▸ **Exercise details**: Locate every line in the records below that contains the word "fetchHome", and copy each one.

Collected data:

────────────────────

-- ==== Sys2Proof/Machine/Fetch.lean ====
section
/-! DEFINITION. Sys2Proof/Machine/Fetch.lean: fetching an instruction word for the agent that issues (spec/01 R18; spec/04 R104;
spec/14 R418; spec/17 R469). -/

namespace Sys2Proof.Machine

/-- What a fetch finds: a word, a trap of cause and STATUS at the fetched address, or an untranslatable page with its reason. -/
inductive Fetched where
  | word (w : Nat)
  | trap (cause status : Nat)
  | absent (reason : Nat)
deriving DecidableEq, Repr

/-- The line of the agent's L1 instruction bank that holds an address (R18). -/
def State.findILine (s : State) (agent : CtxId) (line : Nat) : Option ILine :=
  s.l1i.find? fun l => decide (l.cl = agent.cl ∧ l.pipe = s.bankPipe agent line ∧ l.line = line)

/-- Keeping a fetched line in the bank, whose 16 KiB hold 256 lines: one more takes the place of the line that was put there first (R18). (DESIGN CHOICE, log 31) -/
def State.putILine (s : State) (l : ILine) : State :=
  let rest := s.l1i.filter fun x => !decide (x.cl = l.cl ∧ x.pipe = l.pipe ∧ x.line = l.line)
  let bank := fun (x : ILine) => decide (x.cl = l.cl ∧ x.pipe = l.pipe)
  { s with l1i := (if (rest.filter bank).length < 256 then rest else rest.eraseP bank) ++ [l] }

/-- The word at an offset of a line. -/
def lineWord (data : List Byte) (i : Nat) : Nat := leNat ((data.drop i).take 4)

/-- A fetch from the home slice, which fills the instruction bank (R18, R410). (DESIGN CHOICE, log 30) -/
def State.fetchHome (s : State) (w : Who) (agent : CtxId) (va : Nat) : Fetched × State :=
  match s.lookup w va with
  | (.absent, s) => (.absent reasonAbsent, s)
  | (.malformed, s) => (.absent reasonMalformed, s)
  | (.noMap, s) => (.trap cPROTECTION 0, s)
  | (.ok x, s) =>
    match checkPage w .fetch x with
    | .prot st => (.trap cPROTECTION st, s)
    | .migrating => (.absent reasonMigrating, s)
    | .ok =>
      let pa := x.pa va
      if s.poisonedAt pa 4 then (.trap cPROTECTION 4, s)
      else if s.lostPeer pa then (.trap cPROTECTION 4, s)
      else
        let line := va / 64
        let data := Memory.readN s.mem (x.pa (line * 64)) 64
        let s := if s.usesBootMap w then s
          else (s.fillSlice w va x).putILine { cl := agent.cl, pipe := s.bankPipe agent line, line := line, data := data, x := x }
        (.word (leNat (Memory.readN s.mem pa 4)), s)

/-- The fetch at the agent's pc. A line that the instruction bank holds may serve it, or may have been replaced: the manual gives no order
between a fetch and a store to the fetched bytes (R10). (DESIGN CHOICE, log 30) -/
def State.fetch (s : State) (agent : CtxId) : Fetched × State :=
  let c := s.ctx agent
  let va := c.pc.toNat
  let w := whoOf c
  if 2 ^ 56 ≤ va then (.trap cPROTECTION 0, s)
  else if regionOf va ≠ .paged then (.trap cPROTECTION 0, s)
  else match s.findILine agent (va / 64) with
    | none => s.fetchHome w agent va
    | some l =>
      let (v, s') := s.freshFree
      if v.getLsbD 0 then
        match checkPage w .fetch l.x with
        | .prot st => (.trap cPROTECTION st, s')
        | .migrating => (.word (lineWord l.data (va % 64)), s')
        | .ok => (.word (lineWord l.data (va % 64)), s')
      else s'.fetchHome w agent va

/-- The destination that a fixed instruction writes, from its word (R172, R178): gD of INT-R to ADPC, JAL and JALR, the predicate of PRED. -/
def fixedDest (w : Nat) : Option Dest :=
  let m := fld w 25 6
  if 1 ≤ m ∧ m ≤ 9 ∨ m = 0x15 ∨ m = 0x16 then some (.g ⟨fld w 20 5 % 32, Nat.mod_lt _ (by decide)⟩)
  else if m = 0x17 then some (.p ⟨fld w 20 3 % 8, Nat.mod_lt _ (by decide)⟩)
  else none

/-- The agent's run goes on with a word, or a new one begins with it (R179). A fixed destination is noted where a long result of it is outstanding: of a
fixed write and a later long write the long one comes last, as R178 orders them. (DEDUCED, log 146) -/
def State.noteRun (s : State) (agent : CtxId) (w : Nat) : State := s.modCtx agent fun c =>
  let fresh := match c.runEnd with
    | some p => decide (p ≠ c.pc)
    | none => false
  let late := (fixedDest w).toList.filter fun d => s.longs.any fun l => decide (s.leader l.dst = agent ∧ l.dest = d)
  { c with
    fixedW := (if fresh then [] else c.fixedW) ++ late
    runEnd := if 2 ^ 31 ≤ w then some c.pc else if fresh then none else c.runEnd }

/-- The instruction that the agent issues, and the state after its fetch: a word that no encoding assigns is an ILLEGAL_ENCODING, a fetch
that fails an INSTRUCTION_FETCH_FAULT (R8, R104). -/
def State.issue (s : State) (agent : CtxId) : Instr × State :=
  match s.fetch agent with
  | (.word w, s') => match decodeWord w with
    | .ok i => (i, s'.noteRun agent w)
    | .error _ => (.illegalEncoding, { s' with subj := { num := w } })
  | (.trap cause status, s') => (.instructionFetchFault, { s' with subj := { num := cause, lo := status } })
  | (.absent reason, s') => (.instructionFetchFault, { s' with subj := { ok := false, hi := reason } })

/-- The word has the function value of a privileged instruction of the SYS major, with fields that its form does not admit (R238). -/
def privWord (w : Nat) : Bool := decide (fld w 25 6 = 0x23 ∧ 0x100 ≤ fld w 0 10 ∧ fld w 0 10 ≤ 0x10C)

/-- Issue of a word that no encoding assigns: ILLEGAL in every active lane (R8); PRIV comes first in a lane that lacks the privilege of a privileged
function (R381, R407). -/
def execIllegalEncoding (s : State) : Result := onCtx s fun _ =>
  let f := fld s.subj.num 0 10
  let lacks := fun (i : CtxId) => privWord s.subj.num && lacksPriv (decide (0x108 ≤ f ∧ f ≤ 0x10B)) (s.ctx i)
  if (s.lanes s.cur).any lacks then s.trapEachOpen fun i => if lacks i then cPRIV else cILLEGAL else s.trapOpen cILLEGAL

/-- A fetch that fails: its trap in every active lane with the target in EPC and EVAL, or the page fault of a page that is not translated, as an
upcall where the lane takes upcalls; with no record free the group waits at the instruction (R104, R384, R424). -/
def execInstructionFetchFault (s : State) : Result :=
  onCtx s fun c =>
    if s.subj.ok then s.trapAll s.subj.num s.subj.lo c.pc
    else match s.partOf s.cur.cl with
      | none => s.trapAll cPROTECTION 0 c.pc
      | some p =>
        let d := s.drainGroup s.cur
        match d.pageHits p c.pc.toNat s.subj.hi 4 (d.lanes d.cur) with
        | none => s.stay (.parked (.room .record))
        | some (hits, s) => s.hitLanes s.cur hits (fun _ => c.pc) false false

end Sys2Proof.Machine
end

────────────────────

▸ **Answer section**:
def State.fetchHome (s : State) (w : Who) (agent : CtxId) (va : Nat) : Fetched × State :=
    | none => s.fetchHome w agent va
      else s'.fetchHome w agent va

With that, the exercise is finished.